● Work required:
Search each line of the data for the word "highZ"; copy every line where it is found.

_ _ _

-- ==== Sys2Proof/Laws/State.lean ====
section
/-! SUPPORT. What each update of State leaves as it was and what it changes: one lemma for each field of each update, true by rfl. -/

namespace Sys2Proof.Machine

/-! ### setReg -/

@[simp] theorem State.setReg_staged (s : State) (b : Blk) (off : Nat) (v : DWord) : (s.setReg b off v).staged = s.staged := rfl
@[simp] theorem State.setReg_units (s : State) (b : Blk) (off : Nat) (v : DWord) : (s.setReg b off v).units = s.units := rfl
@[simp] theorem State.setReg_commits (s : State) (b : Blk) (off : Nat) (v : DWord) : (s.setReg b off v).commits = s.commits := rfl
@[simp] theorem State.setReg_hubs (s : State) (b : Blk) (off : Nat) (v : DWord) : (s.setReg b off v).hubs = s.hubs := rfl
@[simp] theorem State.setReg_time (s : State) (b : Blk) (off : Nat) (v : DWord) : (s.setReg b off v).time = s.time := rfl
@[simp] theorem State.setReg_ing (s : State) (b : Blk) (off : Nat) (v : DWord) : (s.setReg b off v).ing = s.ing := rfl
@[simp] theorem State.setReg_conf (s : State) (b : Blk) (off : Nat) (v : DWord) : (s.setReg b off v).conf = s.conf := rfl
@[simp] theorem State.setReg_tiles (s : State) (b : Blk) (off : Nat) (v : DWord) : (s.setReg b off v).tiles = s.tiles := rfl
@[simp] theorem State.setReg_cc (s : State) (b : Blk) (off : Nat) (v : DWord) : (s.setReg b off v).cc = s.cc := rfl
@[simp] theorem State.setReg_slots (s : State) (b : Blk) (off : Nat) (v : DWord) : (s.setReg b off v).slots = s.slots := rfl
@[simp] theorem State.setReg_locks (s : State) (b : Blk) (off : Nat) (v : DWord) : (s.setReg b off v).locks = s.locks := rfl
@[simp] theorem State.setReg_hbm (s : State) (b : Blk) (off : Nat) (v : DWord) : (s.setReg b off v).hbm = s.hbm := rfl
@[simp] theorem State.setReg_buf (s : State) (b : Blk) (off : Nat) (v : DWord) : (s.setReg b off v).buf = s.buf := rfl
@[simp] theorem State.setReg_sched (s : State) (b : Blk) (off : Nat) (v : DWord) : (s.setReg b off v).sched = s.sched := rfl
@[simp] theorem State.setReg_ford (s : State) (b : Blk) (off : Nat) (v : DWord) : (s.setReg b off v).ford = s.ford := rfl
@[simp] theorem State.setReg_exp (s : State) (b : Blk) (off : Nat) (v : DWord) : (s.setReg b off v).exp = s.exp := rfl
@[simp] theorem State.setReg_tab (s : State) (b : Blk) (off : Nat) (v : DWord) : (s.setReg b off v).tab = s.tab := rfl
@[simp] theorem State.setReg_assoc (s : State) (b : Blk) (off : Nat) (v : DWord) : (s.setReg b off v).assoc = s.assoc := rfl
@[simp] theorem State.setReg_dev (s : State) (b : Blk) (off : Nat) (v : DWord) : (s.setReg b off v).dev = s.dev := rfl
@[simp] theorem State.setReg_pv (s : State) (b : Blk) (off : Nat) (v : DWord) : (s.setReg b off v).pv = s.pv := rfl
@[simp] theorem State.setReg_ticks (s : State) (b : Blk) (off : Nat) (v : DWord) : (s.setReg b off v).ticks = s.ticks := rfl
@[simp] theorem State.setReg_fresh (s : State) (b : Blk) (off : Nat) (v : DWord) : (s.setReg b off v).fresh = s.fresh := rfl
@[simp] theorem State.setReg_waits (s : State) (b : Blk) (off : Nat) (v : DWord) : (s.setReg b off v).waits = s.waits := rfl
@[simp] theorem State.setReg_pending (s : State) (b : Blk) (off : Nat) (v : DWord) : (s.setReg b off v).pending = s.pending := rfl
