-- ==== Sys2Proof/Machine/Pins.lean ====
section
/-! DEFINITION. The output pins as the board sees them (R564, R645, R654, R656, R657): when they are high-impedance or at electrical idle, and
the level of those that the state of the block drives. -/

namespace Sys2Proof.Machine

/-- An output or bidirectional signal of R654. -/
inductive OutPin where
  | faultN | thermN | tsyncOut | tdo | qspiClk | qspiCs | qspiDq (i : Fin 4) | mdc | mdio | i2cScl (i : Fin 8) | i2cSda (i : Fin 8)
  | gpio (i : Fin 32) | uartTx
  deriving DecidableEq, Repr

/-- A transmitter: a SerDes lane, a lane of a half's expansion port, the management port, or a PCIe lane (R653, R654). -/
inductive TxLane where
  | serdes (n : Fin 512)
  | expansion (h : Half) (j : Fin 16)
  | sgmii
  | pcie (k : Fin 8)
  deriving DecidableEq, Repr

/-- What a pin shows: high-impedance, a level, or a level that Privet's firmware or a bus in operation gives it. -/
inductive PinOut where
  | highZ
  | low
  | high
  | inUse
  deriving DecidableEq, Repr

/-- The I/O supply of a pin by its monitor: VDDIO_33 or VDDIO_18 (R654, R663). -/
def OutPin.rail : OutPin → Nat
  | .i2cScl _ | .i2cSda _ | .gpio _ | .uartTx => 15
  | _ => 14

/-- Reset is asserted, or step 3 of the start-up sequence has not been reached (R646, R647, R656). -/
def State.outputsOff (s : State) : Bool := s.pv.porLow || s.pv.sysLow || decide (s.startStep < 3)

/-- A rail is below its DC limit. -/
def State.railDown (s : State) (m : Nat) : Bool := s.pv.railLow.contains m

/-- A signal is high-impedance (R656): a rail on which it depends is low, or outputs are off. -/
def State.highZ (s : State) (p : OutPin) : Bool := s.outputsOff || s.railDown p.rail || s.railDown 12

/-- What an output pin shows (R83, R564, R645, R656). -/
def State.pinOut (s : State) (p : OutPin) : PinOut :=
  if s.highZ p then .highZ
  else
    match p with
    | .faultN => if s.faultLow then .low else .high
    | .thermN => if s.thermLow then .low else .high
    | .tsyncOut => if s.dev.tsyncOut then .high else .low
    | _ => .inUse

/-- The level that the board sees at a pin with the pulls of R657; none where the board chooses the pull or a bus is in operation. -/
def State.boardSees (s : State) (p : OutPin) : Option Bool :=
  match s.pinOut p with
  | .low => some false
  | .high => some true
  | .inUse => none
  | .highZ =>
    match p with
    | .faultN | .thermN | .tsyncOut | .qspiClk | .mdc => some false
    | .gpio _ => none
    | _ => some true

/-- The rails on which a transmitter depends: VDD_SDS and VDDH_SDS of its half, or VDD_AON and VDDA_PLL. -/
def TxLane.rails : TxLane → List Nat
  | .serdes n => if n.val < 256 then [1, 2] else [7, 8]
  | .expansion h _ => if h = 0 then [1, 2] else [7, 8]
  | _ => [12, 13]

/-- In safe state a port sends local fault ordered sets in place of electrical idle (R561, R586). -/
def State.sendsLocalFault (s : State) (p : PortIx) : Bool :=
  (s.hubs.get (portHalf p)).squelched && bit (s.reg (bHub (portHalf p)) R.hub_SAFE_CFG) 0 && !s.outputsOff

/-- IDCODE of the test access port (R662). -/
def idcode : BitVec 32 := 0x15120E3F

/-- A transmitter is at electrical idle (R561, R656): outputs are off, a rail is low, the half's transmitters are squelched, or the lane is
powered off (R100, R431). -/
def State.txIdle (s : State) (l : TxLane) : Bool :=
  s.outputsOff || (l.rails.any fun m => s.railDown m) ||
    (match l with
     | .serdes n =>
       let h := portHalf (Fin.ofNat 128 (n.val / 4))
       ((s.hubs.get h).squelched && !bit (s.reg (bHub h) R.hub_SAFE_CFG) 0) || !s.lanePowered n.val false
     | .expansion h _ => (s.hubs.get h).squelched || !bit (s.reg (bHalf h) R.half_EXP_CFG) 0
     | _ => false)

end Sys2Proof.Machine
end

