-- ==== Sys2Proof/Tests/Slice0.lean ====
section
/-! SUPPORT. The model's own tests: the worked examples of the spec, an ill-formed term for each check of `Instr.wellFormed`, and for the premises
of the statements concrete states and operands that meet them, clause by clause. -/

namespace Sys2Proof.Tests

open Sys2Proof Sys2Proof.Machine

set_option linter.unusedVariables false
set_option maxRecDepth 100000
set_option Elab.async false

/-! ### Helpers: premises as Booleans -/

/-- Two answers are equal. -/
def exEq {α β : Type} [DecidableEq α] [DecidableEq β] : Except α β → Except α β → Bool
  | .ok a, .ok b => a == b
  | .error a, .error b => a == b
  | _, _ => false

/-- A decidable premise as a Boolean. -/
abbrev dec (p : Prop) [Decidable p] : Bool := decide p

/-- `Issues` as a Boolean. -/
def issuesB (s : State) (op : FkOp) (th : ThreadRef) (s1 : State) (w : Nat) : Bool :=
  s.canIssue th && dec ((s.fetch th).1 = s1) && exEq (s.fetch th).2 (.ok w) && dec (fkDecode (isControl th) w = some op) && dec (s1.waits = s.waits) &&
    dec (s.armed = [])

/-- `ReachesUnit` as a Boolean. -/
def reachesB (u : State) (h : Half) (t : TileIx) (n : Fin 128) (c : Fk) (q : CpCall) : Bool :=
  dec (q.h = h ∧ q.t = t ∧ q.n = n ∧ q.k = u.slotOfThread h t n ∧ q.c = c ∧ (u.tile h t).lostKey q.k c.w = none ∧
    (if lockRequired (wUnit c.w) then (u.tile h t).heldIn q.k (instUnit (wUnit c.w)) (wInst c.w) = some q.cl else q.cl = n.val / 32))

/-- The state that a command answers. -/
def nx (o : Out) : State := match o with | .next t => t | _ => State.reset

theorem exEq_eq {α β : Type} [DecidableEq α] [DecidableEq β] (x y : Except α β) (h : exEq x y = true) : x = y := by
  cases x <;> cases y <;> simp_all [exEq]

theorem issuesB_spec (s : State) (op : FkOp) (th : ThreadRef) (s1 : State) (w : Nat) (h : issuesB s op th s1 w = true) : Issues s op th s1 w := by
  simp only [issuesB, dec, Bool.and_eq_true, decide_eq_true_eq] at h
  exact ⟨h.1.1.1.1.1, Prod.ext h.1.1.1.1.2 (exEq_eq _ _ h.1.1.1.2), h.1.1.2, h.1.2, h.2⟩

theorem reachesB_spec (u : State) (h : Half) (t : TileIx) (n : Fin 128) (c : Fk) (q : CpCall) (hr : reachesB u h t n c q = true) :
    ReachesUnit u h t n c q := by
  unfold ReachesUnit; simpa only [reachesB, dec, decide_eq_true_eq] using hr

/-! ### Small states -/

/-- The units that the small states have ACTIVE: those of half H0 that the tests use and the shared ones. -/
def someUnits : List UnitId :=
  [.device, .privet 0, .privet 4, .privet 5, .privet 6, .privet 7, .privet 8, .privet 9, .half 0, .half 1, .hub 0, .hub 1, .ford 0, .ford 1,
   .table 0 0, .table 0 1, .table 0 2, .table 0 3, .table 0 4, .table 0 5, .table 0 6, .table 0 7, .assoc 0, .buffer 0, .sched 0, .hbmc 0 0,
   .hbmc 0 1, .locks 0, .port 0, .tile 0 0, .cluster 0 0 0, .core 0 0 0 0]

/-- Units in one state. -/
def unitsIn (st : UState) (us : List UnitId) : Tbl UnitDyn := us.foldl (fun t u => tput t (unitBase u) { UnitDyn.init with state := st }) []

/-- A half's clock that counts, at tick 1,000,000. -/
def running : TimeState := { TimeState.reset with dts := 1000000, counting := true, valid := true }

/-- A device in RUN with the units of `someUnits` ACTIVE. -/
def run0 : State :=
  { State.reset with
    units := unitsIn .active someUnits
    dev := { DevHw.reset with devState := .run }
    time := ⟨running, running⟩
    pv := { PrivetState.reset with porLow := false, perstLow := false, booted := true }
    ticks := 1000000 }

/-- The same device still in START. -/
def start0 : State := { run0 with dev := DevHw.reset }

/-- Port P0 with its link up at 400 Gb/s. -/
def port0 : State := run0.setReg (bPort 0) R.port_LINK_STAT 0x0601

/-- A frame of `n` zero bytes that arrives at port P0. -/
def rx (n : Nat) : RxFrame :=
  { port := 0, stamp := 5, seq := 0, ptp := 0, bytes := List.replicate n 0, chain := none, prio := none, cut := false, mac := regRst .port R.port_MAC_CFG }

/-- A frame of 5 bytes. -/
def rx0 : RxFrame := rx 5

/-- A frame with its check sequence. -/
def withFcs (bs : List Byte) : List Byte := bs ++ leBytes 4 (crcFcs.of bs)

/-- A parser whose state 0 accepts at once. -/
def acceptBank : ParseBank := { ParseBank.init with states := [(0, 2 ^ 92)] }

/-- A classified frame. -/
def cls (f : RxFrame) (second : Bool) (mode : Nat) : ClsFrame :=
  { frame := f, bank := 0, second := second, outer := 0, csumBad := false, hdrs := [], key := [], keyLen := 0, hash := 0, m := 0, domain := 0,
    mode := mode, colour := 0, program := 1 }

/-- A chain of one cell. -/
def chain1 : Chain := { Chain.init with bytes := List.replicate 60 0, cells := [0], refcnt := 1 }

/-- Half H0 with chain 0. -/
def withChain (s : State) (c : Chain) : State := s.updBuf 0 fun b => { b with chains := [(0, c)], nextChain := 1 }

/-- A task at slot `k` of tile 0 of H0. -/
def withTask (s : State) (k : Nat) (x : Task) : State := s.updTile 0 0 fun y => { y with tasks := tput y.tasks k x }

/-- A READY task. -/
def ready (p : Nat) : Task := { Task.init with state := .ready, effPrio := p, basePrio := p, stamp := 900000, chain := some 0, length := 60, program := 1 }

/-- The word `v` at address `a` of program bank 0 of tile 0 of H0. -/
def withWord (s : State) (a v : Nat) : State := s.updTile 0 0 fun y => { y with bank0 := tstore y.bank0 a (leBytes 4 v) }

/-- The Ford link up, the peer up, and a heartbeat just received. -/
def ford0 : State :=
  { run0 with ford := run0.ford.both fun _ f => { f with linkUp := true, peerUp := true, bundlesUp := 0xFFFF, lastHeartbeat := some 1000000 } }

/-- Change the Ford part of both halves. -/
def withFord (s : State) (f : FordState → FordState) : State := { s with ford := s.ford.both fun _ x => f x }

/-- A record that waits to cross. -/
def cross1 : CrossRec := { chain := 0, frame := chain1, list := none, port := 64, queue := 0, credits := 3 }

/-- A copy of chain 0 for queue 0 of port P0. -/
def copy1 : Copy := { chain := 0, port := 0, q := 0, mcast := false, vidEn := false, vid := 0 }

/-- Port P0 up, with chain 0 and the given settings of queue 0. -/
def buf0 (cfg : DWord) (c : Chain) : State := withChain (port0.setReg (bBuffer 0) R.buffer_QCFG cfg) c

/-- An entry of a queue. -/
def qe : QEntry := { chain := 0, cells := 1, vidEn := false, vid := 0, ce := false }

/-- A spilled copy. -/
def spill1 : SpillEntry := { frame := chain1, entry := qe, blocks := [0], writing := none }

/-- Change half H0's packet buffer. -/
def withBuf (s : State) (f : BufferState → BufferState) : State := s.updBuf 0 f

/-- A selected frame. -/
def sel1 : Sel :=
  { entry := qe, q := 0, lc := 84, lout := 64, sBefore := 0, sampled := false, selDts := 5, depth := 1, bytes := none, ceApplied := false,
    stomp := false, started := false, readDone := false, ended := false }

/-- Port `lp` of half H0 with one selected frame. -/
def withSel (s : State) (lp : Nat) (f : Sel) : State := s.updSched 0 fun x => { x with sel := tput x.sel lp [f] }

/-- A unit in another state. -/
def inState (s : State) (u : UnitId) (st : UState) : State := s.updUnit u fun d => { d with state := st }

/-- An open record of a fault of code 1 at TABLE 0 of H0, with `m` merged. -/
def rec1 (m : Nat) : FaultRec :=
  { stamp := 5, code := 1, cls := .corrected, isOpen := true, unit := .table 0 0, phys := 0, injected := false, merged := m, sources := 2 }

/-- Change hub H0. -/
def withHub (s : State) (f : HubState → HubState) : State := s.updHub 0 f

/-- A fault of code 2 found at TABLE 0 of H0. -/
def found2 : Found := ⟨.table 0 0, 2, false, 0⟩

/-- Change the spare of tile 0 of H0. -/
def withSpare (s : State) (f : SpareInfo → SpareInfo) : State := s.updTile 0 0 fun y => { y with spare := f y.spare }

/-- Task 3 running in thread 0 of tile 0 of H0, about to issue the word `w` at address 8, with the general registers `g`. -/
def pk0 (w : Nat) (g : Tbl DWord) : State :=
  (withTask (withWord (withWord run0 8 w) 1024 0x401) 3 { ready 2 with state := .running, thread := some 0 }).updThread (.pk 0 0 0) fun _ =>
    { Thread.init with phase := .issuing, task := some 3, g := g, pc := 8 }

_ _ _

● Answer space:
  | highZ
def State.highZ (s : State) (p : OutPin) : Bool := s.outputsOff || s.railDown p.rail || s.railDown 12
  if s.highZ p then .highZ
  | .highZ =>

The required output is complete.